Remember the presentation I had to get over with last week? Well the results are in and my professor thinks I need to work on being more professional. Obviously, I did not present in a clownsuit…but I intentionally tried very hard to not to be professional. Its just not me to read a script off a paper and project information at people in a stable and firm tone. I speak in fragmented sentences full of excitement; my pitch is comparable to those in Clueless; and my mannerisms….well….

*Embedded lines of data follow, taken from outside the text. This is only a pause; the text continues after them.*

-- ==== Sys2Proof/Machine/Ops.lean ====
section
/-!
DEFINITION. The named operations every meaning is built from: cores and their registers, global memory
accesses of a parcel, local counters and counter homes, the fault area, strand records, dispatch lists,
and TAKING A FAULT: the terminating fault of R31 and R387, rollback, and the holds of R307 and R391.
-/
namespace Sys2Proof.Machine
open Sys2Proof

/-! ## Cores and registers -/

/-- A core; one that is not listed is as at reset. -/
def coreOf (s : State) (c : Nat) : Core := mgetD s.cores c Core.init
/-- A core set. -/
def setCore (s : State) (c : Nat) (k : Core) : State := { s with cores := mset s.cores c k }
/-- A core changed. -/
def modCore (s : State) (c : Nat) (f : Core → Core) : State := setCore s c (f (coreOf s c))

/-- The core of the agent whose turn it is; a hart has none. -/
def State.me (s : State) : Nat :=
  match s.turn with
  | .acc c => c | .exe c => c | .smp c => c | .hart _ => 0

/-- `a`n (R13). -/
def aGet (k : Core) (r : BitVec 5) : Word := if r = 0#5 then 0 else bget k.a.regs r
/-- `a`n written; `a0` discards (R13). -/
def aSet (k : Core) (r : BitVec 5) (v : Word) : Core :=
  if r = 0#5 then k else { k with a := { k.a with regs := bset k.a.regs r v } }
/-- `c`n (R13). -/
def cGet (k : Core) (r : BitVec 3) : Bool := if r = 0#3 then true else bget k.a.preds r
/-- `c`n written; `c0` discards (R13). -/
def cSet (k : Core) (r : BitVec 3) (b : Bool) : Core :=
  if r = 0#3 then k else { k with a := { k.a with preds := bset k.a.preds r b } }
/-- `s`n (R14). -/
def sGet (k : Core) (r : BitVec 5) : Word := if r = 0#5 then 0 else bget k.x.regs r
/-- `s`n written; `s0` discards (R14). -/
def sSet (k : Core) (r : BitVec 5) (v : Word) : Core :=
  if r = 0#5 then k else { k with x := { k.x with regs := bset k.x.regs r v } }
/-- `p`n (R14). -/
def pGet (k : Core) (r : BitVec 3) : Bool := if r = 0#3 then true else bget k.x.preds r
/-- `p`n written; `p0` discards (R14). -/
def pSet (k : Core) (r : BitVec 3) (b : Bool) : Core :=
  if r = 0#3 then k else { k with x := { k.x with preds := bset k.x.preds r b } }
/-- `m`n (R14). -/
def mGet (k : Core) (r : BitVec 3) : MBits := if r = 0#3 then BitVec.allOnes 2048 else bget k.vec.m r
/-- `m`n written; `m0` discards (R14). -/
def mSet (k : Core) (r : BitVec 3) (b : MBits) : Core :=
  if r = 0#3 then k else { k with vec := { k.vec with m := bset k.vec.m r b } }
/-- The physical register that a vector name selects through the rotation base (R17). -/
def vName (k : Core) (r : BitVec 5) : BitVec 5 :=
  if r.toNat < 16 then r else BitVec.ofNat 5 (16 + (r.toNat - 16 + k.vec.rot.toNat) % 16)
/-- `v`n through the rotation (R17). -/
def vGet (k : Core) (r : BitVec 5) : VBits := bget k.vec.v (vName k r)
/-- `v`n written through the rotation (R17). -/
def vSet (k : Core) (r : BitVec 5) (x : VBits) : Core :=
  { k with vec := { k.vec with v := bset k.vec.v (vName k r) x } }
/-- `t`n (R19). -/
def tGet (k : Core) (r : BitVec 4) : TileWord := bget k.sh.tiles r
/-- `t`n written (R19). -/
def tSet (k : Core) (r : BitVec 4) (x : TileWord) : Core :=
  { k with sh := { k.sh with tiles := bset k.sh.tiles r x } }

/-- The stream state of one side: true is the execute stream. -/
def strOf (k : Core) (xs : Bool) : Stream := if xs then k.x.str else k.a.str
/-- The stream state of one side changed. -/
def modStr (k : Core) (xs : Bool) (f : Stream → Stream) : Core :=
  if xs then { k with x := { k.x with str := f k.x.str } }
  else { k with a := { k.a with str := f k.a.str } }

/-- The register file of a stream by number (R13, R14). -/
def rGet (k : Core) (xs : Bool) (r : BitVec 5) : Word := if xs then sGet k r else aGet k r
/-- A register of a stream written. -/
def rSet (k : Core) (xs : Bool) (r : BitVec 5) (v : Word) : Core := if xs then sSet k r v else aSet k r v
/-- The predicate file of a stream by number. -/
def qGet (k : Core) (xs : Bool) (r : BitVec 3) : Bool := if xs then pGet k r else cGet k r
/-- A predicate of a stream written. -/
def qSet (k : Core) (xs : Bool) (r : BitVec 3) (b : Bool) : Core := if xs then pSet k r b else cSet k r b

/-- An entry moved or a token was posted or consumed (R25). -/
def moved (s : State) (k : Core) : Core := { k with sh := { k.sh with lastMove := s.cycle } }

/-! ## Owners (R24, R335, R339) -/

/-- The member of a list at an index. -/
def listAt (l : List Nat) (i d : Nat) : Nat := l.getD i d

/-- The owner of a section in the row in force: index 48 × die + section (R331). -/
def sectionOwner (s : State) (sc : Nat) : Nat := listAt s.cad.sectOwner (48 * (sc / 64) + sc % 64) 63

/-- The owner register of a core (R335). -/
def coreOwner (s : State) (c : Nat) : Nat := sectionOwner s (sectOf c)

/-- The effective owner of a core: the beneficiary while a strand received under an easement runs
(R339). -/
def effOwner (s : State) (c : Nat) : Nat := ((coreOf s c).easement).getD (coreOwner s c)

/-- What the monitor and the device keep for a parcel. -/
def parcelOf (s : State) (p : Nat) : Parcel := mgetD s.parcels p Parcel.init
/-- A parcel changed. -/
def modParcel (s : State) (p : Nat) (f : Parcel → Parcel) : State :=
  { s with parcels := mset s.parcels p (f (parcelOf s p)) }

/-- The cadastre's entry for a parcel (R330). -/
def cadParcel (s : State) (p : Nat) : CadParcel := s.cad.table.parcels.getD p CadParcel.none

/-- The ordinal of a core (R111). -/
def ordOf (c : Nat) : Nat := c / 1024 * 768 + c / 16 % 64 * 16 + c % 16
/-- The core id of an ordinal (R111). -/
def idOf (o : Nat) : Nat := o / 768 * 1024 + o % 768 / 16 * 16 + o % 16

/-- The owner of a vault partition (R294). -/
def partOwner (s : State) (sect off : Nat) : Nat := mgetD s.phys.vaultOwner (sect * 16 + off / 262144) 63
/-- The owner of a frame of HBM4E or LPDDR6 (R397). -/
def frameOwner (s : State) (pa : Nat) : Nat := mgetD s.phys.frames (pa / 4096) 63

/-! ## Messages of the mesh (R402) -/

/-- Something logged to the management controller. -/
def logEv (s : State) (e : LogEv) : State := { s with mgmt := { s.mgmt with log := s.mgmt.log ++ [e] } }

/-- The endpoint id of a requester, of a home slice or a section unit, and of a counter home (log 58). -/
def endpointOf : Who → Nat
  | .core c => c
  | .hart h => 0x1000 + h
  | .device => 0x1100
/-- The endpoint id of the home of a physical address. -/
def endpointAt (pa : Nat) : Nat :=
  match region pa with
  | .vault sc _ => 0x2000 + sc
  | _ => 0x4000 + homeDie pa * 256 + homeSlice (128 * (pa / 128))

/-- The 96-bit nonce of an endpoint's next message (R402). -/
def meshNonce (s : State) (e : Nat) : BitVec 96 :=
  BitVec.ofNat 16 e ++ 0#16 ++ BitVec.ofNat 64 (mgetD s.mesh.counts e 0)

/-- A message that an endpoint sends under the mesh key of parcel `p`, which the receiver verifies: the count never
gives a nonce twice (R402). -/
def sent (s : State) (e p : Nat) : State :=
  let n := mgetD s.mesh.counts e 0
  { s with mesh := { s.mesh with counts := mset s.mesh.counts e (n + 1),
                                 last := some { sender := e, parcel := p, count := n } } }

/-- A request and its answer, for a parcel. -/
def exchanged (s : State) (u : Who) (p home : Nat) : State := sent (sent s (endpointOf u) p) home p

/-- The failure that the next message meets is used up. -/
def meshSpent (s : State) : State := { s with mesh := { s.mesh with fail := none } }

/-! ## Global memory -/

/-- The number by which a core is named in what is logged; `0xFFFF` elsewhere (R386). -/
def coreNo : Who → Nat
  | .core c => c
  | _ => 0xFFFF

/-- The address of a canonical virtual address without its sign bits. -/
def vaOf (va : Word) : Nat := (va.extractLsb' 0 48).toNat

/-- The leaf that a requester finds for an address: one that it holds, or its walk's. -/
def findLeaf (s : State) (u : Who) (p : Nat) (va : Word) : Walk :=
  match heldLeaf s.xl u p (vaOf va) with
  | some l => .leaf l
  | none => walkOf s u p (parcelOf s p).root (vaOf va)

/-- A requester's translation for a parcel (R115, R303, R305). -/
def translate (s : State) (u : Who) (p : Nat) (va : Word) (k : AccKind) : XRes :=
  if !canonical va then .fault .perm
  else
    match findLeaf s u p va with
    | .miss _ => .fault .xlate
    | .leaf l => leafRes (fun sc off => partOwner s sc off == p) l (vaOf va) k

/-- Whether the memory controller of a physical byte serves the parcel: a frame's owner (R392, R397). -/
def controllerOk (s : State) (p pa : Nat) : Bool :=
  match region pa with
  | .hbm _ => frameOwner s pa == p
  | .lpddr => frameOwner s pa == p
  | _ => true

/-- The owner that the endpoint of a physical byte has: a frame's or a partition's; of a view byte, the owner of the
backing frame that refuses, or of the first (R301, R392). -/
def endpointOwner (s : State) (p pa : Nat) : Nat :=
  match region pa with
  | .vault sc off => partOwner s sc off
  | .view =>
    let bs := viewBacks s.phys pa
    frameOwner s ((bs.find? fun a => !controllerOk s p a).getD (bs.headD pa))
  | _ => frameOwner s pa

/-- Whether the endpoint of a physical byte serves the parcel (R392); a view byte is served by the controllers of its
block's backing bytes (R301). A line of the L2 has one copy, whichever way group holds it (R335), and is served for its
frame's owner. -/
def endpointOk (s : State) (p pa : Nat) : Bool :=
  match region pa with
  | .vault sc off => partOwner s sc off == p
  | .view => (viewBacks s.phys pa).all (controllerOk s p)
  | _ => controllerOk s p pa

/-- A request that its endpoint refuses is logged to the monitor with both parcel ids (R392). -/
def refused (s : State) (p pa : Nat) : State := logEv s (.violation p (endpointOwner s p pa))

/-- The physical address that a parcel's page gives an address, whatever its rights; 0 where there is no page. -/
def mappedPa (s : State) (u : Who) (p : Nat) (va : Word) : Nat :=
  match findLeaf s u p va with
  | .leaf l => l.pa (vaOf va)
  | .miss _ => 0

/-- Whether a physical byte lies behind a lost host link (R423). -/
def linkLost (s : State) (pa : Nat) : Bool :=
  match region pa with
  | .host => !s.host.cxlUp || !s.host.pcieUp
  | _ => false

/-- A core's access to an address is no longer a retry once it has been performed (R307, R391). -/
def settleRetry (s : State) (u : Who) (va : Word) : State :=
  match u with
  | .core c =>
    modCore s c fun k =>
      match k.run with
      | none => k
      | some r =>
        match mget k.res r.slot with
        | none => k
        | some x => { k with res := mset k.res r.slot { x with retried := x.retried.filter fun rt => rt.va != va } }
  | _ => s

/-- The walk of an access that finds no page to use: it has read the tables through the L2 all the same (R305, R438). -/
def missWalk (s : State) (u : Who) (p : Nat) (va : Word) : State :=
  if canonical va then walkLines s u p (parcelOf s p).root (vaOf va) else s

/-- The state after an access's translation and messages, before its lines are used. -/
def reach (s : State) (u : Who) (p : Nat) (va : Word) (l : Leaf) (pa : Nat) (wr : Bool) : State :=
  exchanged (walked s u p (parcelOf s p).root (vaOf va) l wr) u p (endpointAt pa)

/-- The state after an access of `n` bytes reached its lines. -/
def touch (s : State) (u : Who) (p : Nat) (va : Word) (l : Leaf) (pa n : Nat) (use : LineUse) : State :=
  useLines (reach s u p va l pa (use != .read)) p pa n use

/-- The outcome of a global read. A fault carries what the endpoint has logged, and a wait for a page in transit what
the walk has read. -/
inductive GRes where
  | ok (s : State) (bs : List Byte)
  | fault (s : State) (f : FaultCode)
  | transit (s : State)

But I like the way I am. I embrace my flaws and wear my vulnerabilities on my sleeve because they help me really connect with others. I find that when I sound more like a human and less like a robot, people listen more to what I have to say. I strategically choose to act like myself because it’s the only way I know how to excite others about what I am talking about. And it works most of the time. If you’ve ever attended a meeting I’ve chaired, or an event I hosted or a tutorial with me, you know I try my very best to present information in an accessible, human and friendly manner. It works with my classmates, my employers and even some of my quirky professors. But quite a few of my profs are just not feelin’ it. They tell me I have to lower my pitch to be taken more seriously because the way I talk makes makes me look less intelligent than I really am. I don’t care how smart I look. I’d rather be super smart on the inside and stupid on the outside than vice versa.
Don’t get me wrong, I love constructive feedback and have improved my public speaking skills. I’ve learned to control my nerves, maintain eye-contact, exude confidence in my body language and speak in a slower more stable manner. But I just don’t know how to look professional while staying true to myself. If I was to put a suit on and start speaking like I have authority I would come off even more like….
I am having a hard time figuring out how to be both professional and engaging while not coming off as pretentious and authoritative. One time in tutorial, I decided to be “more professional” and I swear my voice became Arnold Schwarzenegger. SO AWKWARD. But I know that the time to act like a grown-up is upon me and I need to tweak some aspects of my presence in order “to be taken more seriously.” I don’t want the way I speak to be a hindrance to my ambitions of practising law or becoming an academic (still indecisive).
I am going to start with body language and the way I construct my sentences. I know there’s a way to channel all my excitement and personality in a professional manner. I just haven’t found my rhythm yet. Maybe I should ask my Rotman friends for help in this department. So if you see me around this week in my Hillary Clinton power-dress and hear my voice awkwardly shifting tones, please refrain from giggling.